Já o advogado David Nigri lembra que qualquer reforma que mexa em uma área comum do prédio, como no caso da área de ventilação, precisa ser aprovada previamente em assembleia. E no caso de alterar partes estruturais necessita de autorização da prefeitura e do Crea.

“Qualquer modificação em área comum do prédio precisa de autorização de pelo menos dois terços dos condôminos, pois aquela área não pertence a nenhum morador, apesar de estar próximo ao apartamento. Além disso, para fazer uma obra que vai derrubar uma parede é preciso contratar profissional qualificado para fazer o projeto”, explica Nigri.

Magali diz, no entanto, que no caso da reforma em seu edifício, sequer houve uma assembleia para aprovar a reforma.
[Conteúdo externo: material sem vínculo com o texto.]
/-- Under a locked TB0 the boundary lies no earlier than the lock, and half a cycle after the one before. -/
theorem boundaryAt_of_locked {s : State} {at_ : Nat} (hlock : tb0Locked s = true) (h : boundaryAt s = some at_) :
    at_ ≤ s.mono ∧ s.time.lockedAt ≤ at_ ∧ cycleTicks s ≤ 2 * (at_ - s.time.lastBoundary) := by
  rw [boundaryAt, if_pos hlock] at h
  obtain ⟨hbounds, hat⟩ := Option.ite_none_right_eq_some.1 h
  obtain rfl := Option.some.inj hat
  exact ⟨Nat.sub_le _ _, hbounds⟩

/-- Before the lock whole cycles of the local oscillator are counted out. -/
theorem boundaryAt_of_unlocked {s : State} {at_ : Nat} (hlock : tb0Locked s = false) (h : boundaryAt s = some at_) :
    at_ = s.mono - (s.mono - s.time.lastBoundary) % max 1 (cycleTicks s)
      ∧ cycleTicks s ≤ s.mono - s.time.lastBoundary := by
  rw [boundaryAt, if_neg (by simp [hlock])] at h
  obtain ⟨hdue, hat⟩ := Option.ite_none_right_eq_some.1 h
  exact ⟨(Option.some.inj hat).symm, hdue⟩

/-- Of a time of at least one cycle, what is left of the last whole cycle leaves a cycle or more. -/
theorem le_sub_mod {d c : Nat} (hc : 0 < c) (h : c ≤ d) : c ≤ d - d % c := by
  have hdiv : 1 ≤ d / c := (Nat.one_le_div_iff hc).2 h
  calc c = c * 1 := (Nat.mul_one c).symm
    _ ≤ c * (d / c) := Nat.mul_le_mul_left c hdiv
    _ = d - d % c := (Nat.sub_eq_of_eq_add (Nat.div_add_mod d c).symm).symm

/-- No boundary makes a cycle shorter than half its length (R18). -/
theorem cycleTicks_le_of_boundaryAt {s : State} {at_ : Nat} (hpos : 0 < cycleTicks s)
    (h : boundaryAt s = some at_) : cycleTicks s ≤ 2 * (at_ - s.time.lastBoundary) ∧ at_ ≤ s.mono := by
  cases hlock : tb0Locked s
  · obtain ⟨rfl, hdue⟩ := boundaryAt_of_unlocked hlock h
    rw [Nat.max_eq_right hpos]
    have hwhole := le_sub_mod hpos hdue
    omega
  · obtain ⟨hmono, _, hhalf⟩ := boundaryAt_of_locked hlock h
    exact ⟨hhalf, hmono⟩

/-- A cycle length of the node is an even number of nanoseconds. -/
theorem cycleLen_eq {s : State} (h : s.time.cycleLen ∈ [5000, 10000, 20000, 25000, 50000, 100000]) :
    s.time.cycleLen = 2 * cycleTicks s ∧ 0 < cycleTicks s := by
  have hall : ∀ n ∈ [5000, 10000, 20000, 25000, 50000, 100000], n = 2 * (n / 2) ∧ 0 < n / 2 := by decide
  exact hall _ h

/-- Settles O13: a boundary that is due runs its orders in turn, and where it lies is arithmetic. -/
theorem boundaryOrder : Obligations.BoundaryOrder := by
  refine ⟨fun s at_ hout hrun hdue => exec_nodeCycleBoundary_of_due hout hrun hdue,
    fun s => exec_nodeCycleBoundary_of_none, fun s at_ hlen _ hdue => ?_⟩
  obtain ⟨hticks, hpos⟩ := cycleLen_eq hlen
  obtain ⟨hhalf, hmono⟩ := cycleTicks_le_of_boundaryAt hpos hdue
  refine ⟨?_, hmono, fun hlock => ?_⟩
  · omega
  · obtain ⟨_, hlocked, _⟩ := boundaryAt_of_locked hlock hdue
    exact hlocked

end Sys2Proof.Machine

/-! # Proofs: requests at their target, fences and the bridge -/

namespace Sys2Proof.Machine

/-- Settles O1: a step of a queue with a front is its second equation. -/
theorem stepRunsFrontCommand : Obligations.StepRunsFrontCommand := fun _ _ _ => rfl

/-! ### Codes of refusal -/

theorem ite_ne_some_ok {p : Prop} [Decidable p] {c : Nat} {o : Option Nat} (hc : c ≠ codeOK) (ho : o ≠ some codeOK) :
    (if p then some c else o) ≠ some codeOK := by
  split
  · exact fun h => hc (Option.some.inj h)
  · exact ho

theorem fenceCode_ne_ok (s : State) (u : Nat) : fenceCode s u ≠ some codeOK :=
  ite_ne_some_ok (by decide) <| ite_ne_some_ok (by decide) <| ite_ne_some_ok (by decide) <|
    ite_ne_some_ok (by decide) nofun

theorem unitCode_ne_ok (s : State) (r : Request) : unitCode s r ≠ some codeOK := by
  refine ite_ne_some_ok (by decide) ?_
  split
  · nofun
  · split
    next hf => exact hf ▸ fenceCode_ne_ok s _
    next => exact ite_ne_some_ok (by decide) nofun

/-- An access that is refused is refused with a code other than OK. -/
theorem accessCode_ne_ok {s : State} {r : Request} {n c : Nat} (h : accessCode s r n = some c) : c ≠ codeOK := by
  suffices hne : accessCode s r n ≠ some codeOK by
    rintro rfl
    exact hne h
  dsimp only [accessCode]
  split
  next hu => exact hu ▸ unitCode_ne_ok s r
  next => exact ite_ne_some_ok (by decide) <| ite_ne_some_ok (by decide) <| ite_ne_some_ok (by decide) <|
    ite_ne_some_ok (by decide) <| ite_ne_some_ok (by decide) nofun

/-- A completion without data delivers zeros. -/
theorem responseData_nil (op : TxnOp) (count : Nat) (wide : Bool) (code : Nat) :
    responseData op count wide code [] = List.replicate (responseLen op count wide) 0 := by
  simp [responseData, padTo]

/-! ### How a request ends -/

theorem noteExecuted_local {r : Request} (h : r.local_ = true) (s : State) : noteExecuted s r = s := by
  simp [noteExecuted, h]

theorem finishRequest_of_lt {s : State} {k : Nat} (h : k < s.txn.reqs.length) (r : Request) (code : Nat)
    (data : List Byte) : finishRequest s k r code data
      = completeRequest (s.withTxn { s.txn with reqs := s.txn.reqs.eraseIdx k }) r code data := if_pos h

section
variable {r : Request} (hop : r.op = .wrPosted)
include hop

/-- A posted write that succeeds ends silently (R41). -/
theorem completeRequest_posted_ok (s : State) (data : List Byte) :
    completeRequest s r codeOK data = noteExecuted s r := by
  simp [completeRequest, hop]

theorem completeRequest_posted_local (hl : r.local_ = true) {code : Nat} (hc : code ≠ codeOK) (s : State)
    (data : List Byte) : completeRequest s r code data
      = logPostFault s r.tag r.initiator r.addr (opCode r.op) code r.x r.ts := by
  simp [completeRequest, hop, hl, hc, noteExecuted_local hl]

theorem completeRequest_posted_ring (hl : r.local_ = false) {code : Nat} (hc : code ≠ codeOK) (s : State)
    (data : List Byte) : completeRequest s r code data = sendPostFault (noteExecuted s r) r code := by
  simp [completeRequest, hop, hl, hc]

end

theorem completeRequest_ring {r : Request} (hop : r.op ≠ .wrPosted) (hl : r.local_ = false) (s : State) (code : Nat)
    (data : List Byte) : completeRequest s r code data = sendResponse (noteExecuted s r) r code data := by
  simp [completeRequest, hop, hl]

/-! ### Reads, writes and read-modify-writes by command -/

section
variable {s : State} {k : Nat} {r : Request}

theorem lt_of_requestAt {op : TxnOp} (h : requestAt s k op = some r) : k < s.txn.reqs.length :=
  (List.getElem?_eq_some_iff.1 (requestAt_some h).1).1

theorem exec_rd (h : requestAt s k .rd = some r) : exec (.rd k) s = .next (performRead s k r) := by
  change Host.Outcome.next _ = _
  rw [h]

theorem exec_wrAck (h : requestAt s k .wrAck = some r) : exec (.wrAck k) s = .next (performWrite s k r) := by
  change Host.Outcome.next _ = _
  rw [h]

theorem exec_wrPosted (h : requestAt s k .wrPosted = some r) :
    exec (.wrPosted k) s = .next (performWrite s k r) := by
  change Host.Outcome.next _ = _
  rw [h]

theorem exec_rmw {i : Instr} {op : TxnOp}
    (hi : (i, op) ∈ [(Instr.rmwSet k, TxnOp.rmwSet), (.rmwClr k, .rmwClr), (.rmwSwap k, .rmwSwap)])
    (h : requestAt s k op = some r) : exec i s = .next (performRmw s k r) := by
  simp only [List.mem_cons, List.not_mem_nil, or_false, Prod.mk.injEq] at hi
  obtain ⟨rfl, rfl⟩ | ⟨rfl, rfl⟩ | ⟨rfl, rfl⟩ := hi
  all_goals
    change Host.Outcome.next _ = _
    rw [h]

theorem performRead_of_refused {c : Nat} (h : accessCode s r r.count = some c) :
    performRead s k r = finishRequest s k r c [] := by
  rw [performRead, h]

theorem performWrite_of_refused {c : Nat} (h : accessCode s r r.count = some c) :
    performWrite s k r = finishRequest s k r c [] := by
  rw [performWrite, h]

theorem performRmw_of_refused {c : Nat} (h : accessCode s r (if r.wide then 8 else 4) = some c) :
    performRmw s k r = finishRequest s k r c [] := by
  rw [performRmw, h]

/-- A write that no rule refuses and no bridge takes ends with what its target answers. -/
theorem performWrite_of_target (hacc : accessCode s r r.count = none)
    (hb : inBridge s (unitOfAddr r.addr) (offOfAddr r.addr) = false) :
    performWrite s k r = finishRequest (writeTarget s r).1 k r (writeTarget s r).2 [] := by
  rw [performWrite, hacc]
  exact if_neg (by simp [hb])

/-- A read-modify-write whose read succeeds ends with what its write answers; a refused write has done nothing. -/
theorem performRmw_of_read {t t' : State} {old : List Byte} {n c : Nat} (hn : n = if r.wide then 8 else 4)
    (hacc : accessCode s r n = none)
    (hread : readAt s (unitOfAddr r.addr) (offOfAddr r.addr) n false = (t, old, codeOK))
    (hwrite : writeAt t r.who (unitOfAddr r.addr) (offOfAddr r.addr)
      (leBytes n (rmwWord r.op (ofLe (padTo n old)) (ofLe (padTo n r.data)))) = (t', c)) :
    performRmw s k r = if c = codeOK then finishRequest t' k r codeOK old else finishRequest s k r c [] := by
  rw [performRmw, ← hn, hacc]
  cases c <;> simp [hread, hwrite, codeOK]

/-- The commands of reads and read-modify-writes end at once where the access is refused. -/
theorem exec_refused {c : Instr} {op : TxnOp} {code : Nat}
    (hc : (c, op) ∈ [(Instr.rd k, TxnOp.rd), (.rmwSet k, .rmwSet), (.rmwClr k, .rmwClr), (.rmwSwap k, .rmwSwap)])
    (hreq : requestAt s k op = some r)
    (hacc : accessCode s r (if op = .rd then r.count else if r.wide then 8 else 4) = some code) :
    exec c s = .next (finishRequest s k r code []) := by
  obtain hrd | hrmw := List.mem_cons.1 hc
  · cases hrd
    rw [exec_rd hreq, performRead_of_refused hacc]
  · have hop : op ≠ .rd := by
      rintro rfl
      simp at hrmw
    rw [if_neg hop] at hacc
    rw [exec_rmw hrmw hreq, performRmw_of_refused hacc]

end

/-- A read or read-modify-write responds with the bytes it asks for. -/
theorem responseLen_of_access {k count : Nat} {wide : Bool} {c : Instr} {op : TxnOp}
    (hc : (c, op) ∈ [(Instr.rd k, TxnOp.rd), (.rmwSet k, .rmwSet), (.rmwClr k, .rmwClr), (.rmwSwap k, .rmwSwap)]) :
    responseLen op count wide = (if op = .rd then count else if wide then 8 else 4) ∧ op ≠ .wrPosted := by
  simp only [List.mem_cons, List.not_mem_nil, or_false, Prod.mk.injEq] at hc
  obtain ⟨-, rfl⟩ | ⟨-, rfl⟩ | ⟨-, rfl⟩ | ⟨-, rfl⟩ := hc <;> exact ⟨rfl, by decide⟩

/-- Settles O19: the request ends at its initiator with no data, which reads as zeros. -/
theorem refusedAccessDeliversZeros : Obligations.RefusedAccessDeliversZeros := by
  intro s k r e op code n c hc hn hreq hl hacc he hop hcount hwide hser hpoll haddr
  subst hn
  obtain ⟨hlen, hposted⟩ := responseLen_of_access (count := r.count) (wide := r.wide) hc
  have hexec := exec_refused hc hreq hacc
  rw [finishRequest_local (lt_of_requestAt hreq) hl ((requestAt_some hreq).2 ▸ hposted) he hser hpoll haddr,
    responseData_nil, hop, hcount, hwide, hlen] at hexec
  exact ⟨_, hexec, rfl, rfl, rfl, rfl, rfl, rfl⟩

/-- Settles O21: the new word bit by bit, and how the two accesses end. -/
theorem readModifyWrite : Obligations.ReadModifyWrite := by
  refine ⟨fun old m i => ⟨Nat.testBit_or .., ?_, rfl⟩,
    fun s t t' k c r op old i hi hreq hacc hread hwrite => ?_⟩
  · rw [rmwWord, Nat.testBit_xor, Nat.testBit_and]
    cases old.testBit i <;> cases m.testBit i <;> rfl
  · obtain ⟨-, rfl⟩ := requestAt_some hreq
    rw [exec_rmw hi hreq, performRmw_of_read rfl hacc hread hwrite]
O advogado destaca que o síndico do edifício pode ser responsabilizado civil e penalmente por qualquer problema decorrente de uma obra não autorizada.

“O síndico deve zelar pelas boas condições do edifício. Se houve falha ou negligência por parte dele ao autorizar uma obra ilegal ou não fiscalizar, ele pode ser incriminado por isso”, lembra David Nigri.
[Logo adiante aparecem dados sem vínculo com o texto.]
-- ==== Sys2Proof/Machine/Requests.lean ====
section
/-!
DEFINITION. One request at a time: the receive buffer, the checks of R3, the BUSY note of R4, replies as R5 builds them,
and the restart of link supervision by a well-formed frame (R13). A request's row is taken through `takeRequest`
(Log 1).
-/

namespace Sys2Proof.Machine

/-! ## Answers (R5) -/

/-- OK, with reply data. -/
def okData (data : ReplyData) : Answer := ⟨.ok, 0, data⟩

/-- OK, with no reply data. -/
def okAnswer : Answer := okData .none

/-- BAD_VALUE, with the index of the field. -/
def badValue (i : Nat) : Answer := ⟨.badValue, i, .none⟩

/-- NOT_NOW, with its reason. -/
def notNow (r : Reason) : Answer := ⟨.notNow, r.code, .none⟩

/-- REFUSED, with its reason. -/
def refusedFor (r : Reason) : Answer := ⟨.refused, r.code, .none⟩

/-- A result that carries neither detail nor data. -/
def bareAnswer (r : ResultCode) : Answer := ⟨r, 0, .none⟩

/-! ## Replies -/

/-- A reply to a frame of KIND `kind` and TAG `tag`: PENDING counts the notice queue as the reply is built (R5). -/
def State.reply (s : State) (kind tag : Byte) (a : Answer) : Reply :=
  { kind := kind ||| 0x80, tag := tag, result := a.result, pending := s.link.notices.length, detail := a.detail,
    data := a.data }

/-- The reply to the request in service built and its transmission begun (R3, R5). -/
def State.sendReply (s : State) (a : Answer) : State :=
  s.modLink fun l =>
    { l with buffer := l.buffer.map fun r => { r with phase := .replying (s.reply r.kind r.tag a) } }

/-- The receive buffer holding a request in a phase. -/
def State.holdRequest (s : State) (kind tag : Byte) (body : List Byte) (phase : Service) : State :=
  s.modLink fun l => { l with buffer := some ⟨kind, tag, body, phase⟩ }

/-! ## Frames -/

/-- A discarded frame counted (R1, R2, R16). -/
def State.framingError (s : State) : State := s.modLink fun l => { l with framing := satInc top16 l.framing }

/-- A well-formed frame restarts link supervision in WATCHING and in LOST (R13). -/
def State.superviseFrame (s : State) : State :=
  match s.link.supervision with
  | .off => s
  | _ => s.modLink fun l => { l with supervision := .watching, supTimer := seconds s.work.site.linkTimeout }

/-- Checks 1 to 4 of R3, in order; none where all pass. -/
def State.frameCheck (s : State) (kind : Byte) (body : List Byte) : Option Answer :=
  match bodyLength kind.toNat with
  | none => some (bareAnswer .unknownKind)
  | some n =>
    if body.length ≠ n then some (bareAnswer .badLength)
    else if s.startingUp && decide (kind ≠ 0x01) then some (notNow .starting)
    else (firstBad (fieldChecks kind.toNat body)).map badValue

/-- A well-formed frame that finds a request in service: noted for BUSY, or discarded as an overrun (R4). -/
def State.noteBusy (s : State) (kind tag : Byte) : State :=
  match s.link.note with
  | none => s.modLink fun l => { l with note := some (kind, tag) }
  | some _ => s.modLink fun l => { l with overrun := satInc top16 l.overrun }

/-- A well-formed frame (R2) as the Link Controller takes it: supervision restarts, then the frame is examined, its
request waiting for its owner where every check passes (R3), or is noted or discarded (R4). -/
def State.takeFrame (s : State) (kind tag : Byte) (body : List Byte) : State :=
  let s := s.superviseFrame
  match s.link.buffer with
  | some _ => s.noteBusy kind tag
  | none =>
    let held := s.holdRequest kind tag body .waiting
    match s.frameCheck kind body with
    | some a => held.sendReply a
    | none => held

/-- A complete frame checked (R2): LENGTH at most 250, and the CRC over LENGTH, KIND, TAG and BODY. -/
def State.completeFrame (s : State) (f : Frame) : State :=
  if 250 < f.body.length then s.framingError
  else if crc16 (beBytes 2 f.body.length ++ [f.kind, f.tag] ++ f.body) ≠ f.crc then s.framingError
  else s.takeFrame f.kind f.tag f.body

/-! ## The owner's turn -/

/-- An owner takes a request: the state it leaves, and its answer; no answer while a store to nonvolatile memory holds
the reply back (R3). -/
abbrev Owner := State → State × Option Answer

/-- The owner serves the request in the buffer (R3 step 5). -/
def State.serveRequest (s : State) (owner : Owner) : State :=
  match owner s with
  | (t, some a) => t.sendReply a
  | (t, none) => t.modLink fun l => { l with buffer := l.buffer.map fun r => { r with phase := .storing } }

/-- A request's row (Log 1): the waiting request in the buffer that it repeats is served by its owner; otherwise the row
is the arrival of the request's frame, taken as R13, R3 and R4 give and, where every check passes, served. -/
def State.takeRequest (s : State) (kind tag : Byte) (body : List Byte) (owner : Owner) : State :=
  if s.link.buffer = some ⟨kind, tag, body, .waiting⟩ then s.serveRequest owner
  else
    let t := s.takeFrame kind tag body
    if s.link.buffer = none ∧ t.link.buffer = some ⟨kind, tag, body, .waiting⟩ then t.serveRequest owner else t

/-! ## Owners of one dispenser or one bank, and broadcasts (R7) -/

/-- An owner that answers at once. -/
def answering (f : State → State × Answer) : Owner := fun s => ((f s).1, some (f s).2)

/-- An owner that only reads. -/
def reading (f : State → Answer) : Owner := fun s => (s, some (f s))

/-- An owner named by a dispenser or bank field; a field outside 1 to 4 has not passed R3 (Log 24). -/
def ownerOf (b : Byte) (f : Four → State → State × Answer) : Owner := fun s =>
  match namedFour b with
  | some d => answering (f d) s
  | none => (s, some (badValue 1))

/-- A request that one dispenser takes, or each of the four independently where the field is 0 (R7): dispensers 1 to 4 in
turn, each with all the consequences of its own (Log 9). -/
def broadcastOwner (b : Byte) (f : Four → State → State × Answer) : Owner := fun s =>
  if b = 0 then
    let p := Four.all.foldl
      (fun (p : State × List (ResultCode × Nat)) d =>
        let q := f d p.1
        (q.1, p.2 ++ [(q.2.result, q.2.detail)])) (s, [])
    (p.1, some (okData (.broadcast p.2)))
  else ownerOf b f s

end Sys2Proof.Machine
end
A aposentada também diz se sentir prejudicada, pois o acúmulo de resíduos despejados pelos outros moradores deixam a área suja e quando chove o barulho da água caindo sobre as telhas é grande e causa incômodo, além de desvalorizar seu imóvel. O advogado explica que o morador que se sentir prejudicado por uma obra no condomínio pode reclamar com a prefeitura e ajuizar uma ação na Justiça.

“Mesmo que a obra seja autorizada em assembleia, o morador pode entrar com uma ação liminar na Justiça pedindo a interrupção da obra caso se sinta prejudicado. Em caso de uma obra ilegal, ele pode também procurar a Secretaria Municipal de Obras. Mas a Justiça nesses casos é muito mais rápida. A liminar sai em até 15 dias. O juiz vai embargar a obra e determinar a realização de uma vistoria”, aconselha Nigri.

Ele destaca também que os moradores têm o direito de conhecer qualquer obra em área comum do prédio.

“Os moradores podem pedir para ter acesso ao projeto da obra que está sendo feita e toda a documentação. É um direito do condômino saber o que está sendo feito”, alerta.

Contratação de especialista

Para realizar uma obra legal e segura, Antônio Eulálio explica que é preciso contratar um engenheiro ou arquiteto especializado em reforma e que tenha habilitação no Crea. O especialista ainda lembra que é preciso também conseguir uma licença na prefeitura, especificando o tipo de intervenção que será realizada, para que o engenheiro obtenha a Anotação de Responsabilidade Técnica (ART), que comprova a existência de um contrato e garante a realização correta do serviço. É na ART que serão definidos os limites de responsabilidades técnicas executadas pelo profissional contratado.

O engenheiro conta que apenas obras de manutenção, como troca de pisos, janelas, azulejos de paredes e pintura interna não precisam de autorização nem contratação de especialista. Porém, intervenções comuns como a abertura de janelas também são proibidas.
“Abrir uma janela é proibido porque modifica o projeto original do prédio, embora não haja risco estrutural”, destaca o engenheiro.

O Sindicato da Habitação do Rio de Janeiro (Secovi Rio) inclusive lançou na quinta-feira uma cartilha em   colaboração com o Crea-RJ  e Conselho de Arquitetura e Urbanismo do Rio de Janeiro (Cau/RJ) para esclarecer síndicos e moradores sobre as regras para manutenção, limites e as responsabilidades dos síndicos e como lidar com o desgaste natural das construções.